В кабинет директора он вошел униженный, с трудом сдерживая слезы, и готов был смиренно просить прощения.
В комнате были только директор, сидевший у окна, в большом кресле, за письменным столом, и папаша Рудик, стоявший рядом и комкавший в руках синий шерстяной берет. Два стражника, которые привели обвиняемых, остановились у дверей и теперь не сводили глаз с бродячего торговца, опасного злоумышленника, способного на любое преступление. Джек при виде мастера в невольном порыве устремился было к нему, протянув руку своему единственному другу и заступнику. Однако вид у папаши Рудика был такой суровый, а главное, скорбный, что мальчик во все время допроса так и не решился приблизиться к нему.
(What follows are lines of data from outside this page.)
-- ==== Sys2Proof/Tests/Slice0.lean ====
section
/-!
SUPPORT. Tests/Slice0.lean: small tests of the model against spec/30_encoding.md and the vectors of
spec/95_test_vectors.md, and for each statement with hypotheses a state that meets them. The expected values are the
spec's; each test is one step.
-/

namespace Sys2Proof.Tests

open Sys2Proof Sys2Proof.Machine

/-! ### Well-formedness and decoding -/

/-- An ill-formed term: N has 8 bits (30_encoding.md R120). -/
theorem test_wellFormed_refuses : (Instr.packBits 256).wellFormed = false := by decide

theorem test_wellFormed_accepts : (Instr.packBits 255).wellFormed = true ∧ Instr.walk.wellFormed = true := by decide

/-- One word per constructor, from the opcode map of R121: RSV, N, OPC. -/
theorem test_decode_control :
    decodeTableWord 32 0b00000000000000000000000000000000 = some .nop ∧
    decodeTableWord 32 0b00000000000000000000000000010110 = some .unpackReset := by decide

theorem test_decode_packer :
    decodeTableWord 32 0b00000000000000000000000000010000 = some .packBit ∧
    decodeTableWord 32 0b00000000000000000000000000010001 = some .packByte ∧
    decodeTableWord 32 0b00000000000000000010000100010010 = some (.packBits 33) ∧
    decodeTableWord 32 0b00000000000000000000000000010011 = some .flush := by decide

theorem test_decode_unpacker :
    decodeTableWord 32 0b00000000000000000000000000010100 = some .unpackBit ∧
    decodeTableWord 32 0b00000000000000000000000000010101 = some .unpackByte := by decide

theorem test_decode_tables :
    decodeTableWord 32 0b00000000000000000000000000100000 = some .load ∧
    decodeTableWord 32 0b00000000000000000000000000100001 = some .count ∧
    decodeTableWord 32 0b00000000000000000000000000110000 = some .build ∧
    decodeTableWord 32 0b00000000000000000000000001000000 = some .gencode ∧
    decodeTableWord 32 0b00000000000000000000000001000001 = some .emit := by decide

theorem test_decode_codec :
    decodeTableWord 32 0b00000000000000000000000001010000 = some .serialize ∧
    decodeTableWord 32 0b00000000000000000000000001010001 = some .deserialize ∧
    decodeTableWord 32 0b00000000000000000000000001100000 = some .encode ∧
    decodeTableWord 32 0b00000000000000000000000001110000 = some .decode ∧
    decodeTableWord 32 0b00000000000000000000000001110001 = some .walk := by decide

/-- Byte k of the word is bits [8k+7:8k] (20_memory.md R85): 12 03 00 00 is PACK_BITS 3. -/
theorem test_decode_bytes : decodeBytes [0x12, 0x03, 0x00, 0x00, 0x99] = .ok (.packBits 3, [0x99]) := by rfl

/-- The illegal words of 95_test_vectors.md section 8, and a word that is too short. -/
theorem test_decode_rejects :
    decodeWord 0x00010000 = .error .reservedBits ∧ decodeWord 0x000000FF = .error .reservedOpcode ∧
    decodeWord 0x00000110 = .error .nonzeroN ∧ decodeBytes [0x12, 0x03, 0x00] = .error .short :=
  ⟨rfl, rfl, rfl, rfl⟩

/-! ### One step of each command -/

/-- The next state of a meaning or a step. -/
def nextOf : Host.Outcome State Fault Refusal → State
  | .next s => s
  | .fault _ => State.reset
  | .refused _ => State.reset

/-- A state with a command written and the core's whole turn ahead. -/
def begun (w : Word) (s : State) : State := placeCommand w s

/-- One step from there. -/
def after (w : Word) (s : State) : State := nextOf (step (begun w s))

/-- Reset with tokens in IN. -/
def fed (toks : List InTok) : State := { State.reset with inp := toks }

/-- Bytes and then End. -/
def stream (bs : List Byte) : List InTok := inBytes bs ++ [.eos]

/-- "abababab". -/
def abab : List Byte := [0x61, 0x62, 0x61, 0x62, 0x61, 0x62, 0x61, 0x62]

/-- "abracadabra". -/
def abra : List Byte := [0x61, 0x62, 0x72, 0x61, 0x63, 0x61, 0x64, 0x61, 0x62, 0x72, 0x61]

/-- Bytes in BUF, with their flag. -/
def buffered (bs : List Byte) (s : State) : State :=
  { s with
    buf := (List.range bs.length).map (fun j => (j, bs.getD j 0)), inLen := BitVec.ofNat 32 bs.length
    status := { s.status with bufValid := true } }

/-- The tree a = 0, b = 1 in TREE, as DESERIALIZE makes it. -/
def abTree (s : State) : State :=
  { s with
    tree := [(0, .internal 1 2 0), (1, .leaf 0x61 0), (2, .leaf 0x62 0)]
    treeInfo := { root := 0, nodes := 3, rootLeaf := false }
    status := { s.status with treeValid := true } }

/-- Its codes. -/
def abCodes (s : State) : State :=
  { s with
    code := [(0x61, { len := 1, bits := 0 }), (0x62, { len := 1, bits := 1 })]
    status := { s.status with codeValid := true } }

/-- FREQ 0:1, 1:1, 2:2 (95_test_vectors.md section 4.2, row 1). -/
def threeCounts : State :=
  { State.reset with freq := [(0, 1), (1, 1), (2, 2)], status := { State.reset.status with freqValid := true } }

/-- The arena BUILD makes of it. -/
def threeTree : State :=
  { threeCounts with
    tree := [(0, .leaf 0 1), (1, .leaf 1 1), (2, .leaf 2 2), (3, .internal 0 1 2), (4, .internal 2 3 4)]
    treeInfo := { root := 4, nodes := 5, rootLeaf := false }
    status := { threeCounts.status with treeValid := true } }

/-- Section 8, row NOP. -/
theorem test_nop : statusWord (after 0x00 State.reset) = 0x2 ∧ irqPendWord (after 0x00 State.reset) = 0x1 := by
  decide +kernel

/-- Section 3.1, step 2. -/
theorem test_packBit :
    let t := after 0x10 { State.reset with arg := 1, wr := { acc := 0x05, fill := 3 } }
    wrStateWord t = 0x40D ∧ t.out = [] ∧ t.result = 0 := by decide +kernel

/-- Section 3.1, step 3. -/
theorem test_packByte :
    let t := after 0x11 { State.reset with arg := 0xA5, wr := { acc := 0x0D, fill := 4 } }
    wrStateWord t = 0x40A ∧ t.out = [.byte 0x5D] ∧ t.result = 1 := by decide +kernel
— Послушайте, Джек, — сказал директор. — Во внимание к вашей молодости, на уважения к вашим родителям, памятуя, что до сего дня я слышал о вас только хорошее, и, наконец, — не скрою, — оберегая в первую очередь честь фирмы Эндре, я получил разрешение не отправлять вас в Нант, а оставить здесь и задержать на несколько дней начало дознания. Так что сейчас все происходящее касается только вас, меня и Рудика, и от вас одного зависит, чтобы делу не был дан дальнейший ход. От вас требуется только вернуть то, что еще сохранилось.
— Но, господин директор…
— Не прерывайте меня, вы объяснитесь потом… вернуть то, что еще сохранилось от украденных вами шести тысяч франков, ибо не могли же вы истратить шесть тысяч за один день. Не так ли? Ну вот, возвратите то, что у вас еще осталось, и я удовольствуюсь тем, что отправлю вас к родителям.
— Прошу прощения, — начал Белизер, робко вытягивая шею и стараясь изобразить любезную улыбку на своем широком лице, отчего все оно пошло морщинами, которых, казалось, было столько, сколько мелких волн на Луаре, когда дует восточный ветер. — Прошу прощения…
Директор бросил на него такой презрительный и ледяной взгляд, что бедняга запнулся и стал скрести свой затылок.
— Что вам угодно?
— Н-да!.. Дело с кражей, видать, проясняется, и я хотел бы, если на то будет ваша воля, потолковать теперь малость о моих шляпах.
— Замолчите, плут вы эдакий! Я не понимаю, как это у вас хватает наглости раскрывать рот! Каким бы вы кротким ягненком ни прикидывались, уж мы-то хорошо знаем, что настоящий преступник — вы, без вашего подстрекательства мальчик не решился бы на такое злодеяние.
— О господи! — Только это и вымолвил несчастный Белиэер, обращаясь к ученику и как бы призывая его в свидетели.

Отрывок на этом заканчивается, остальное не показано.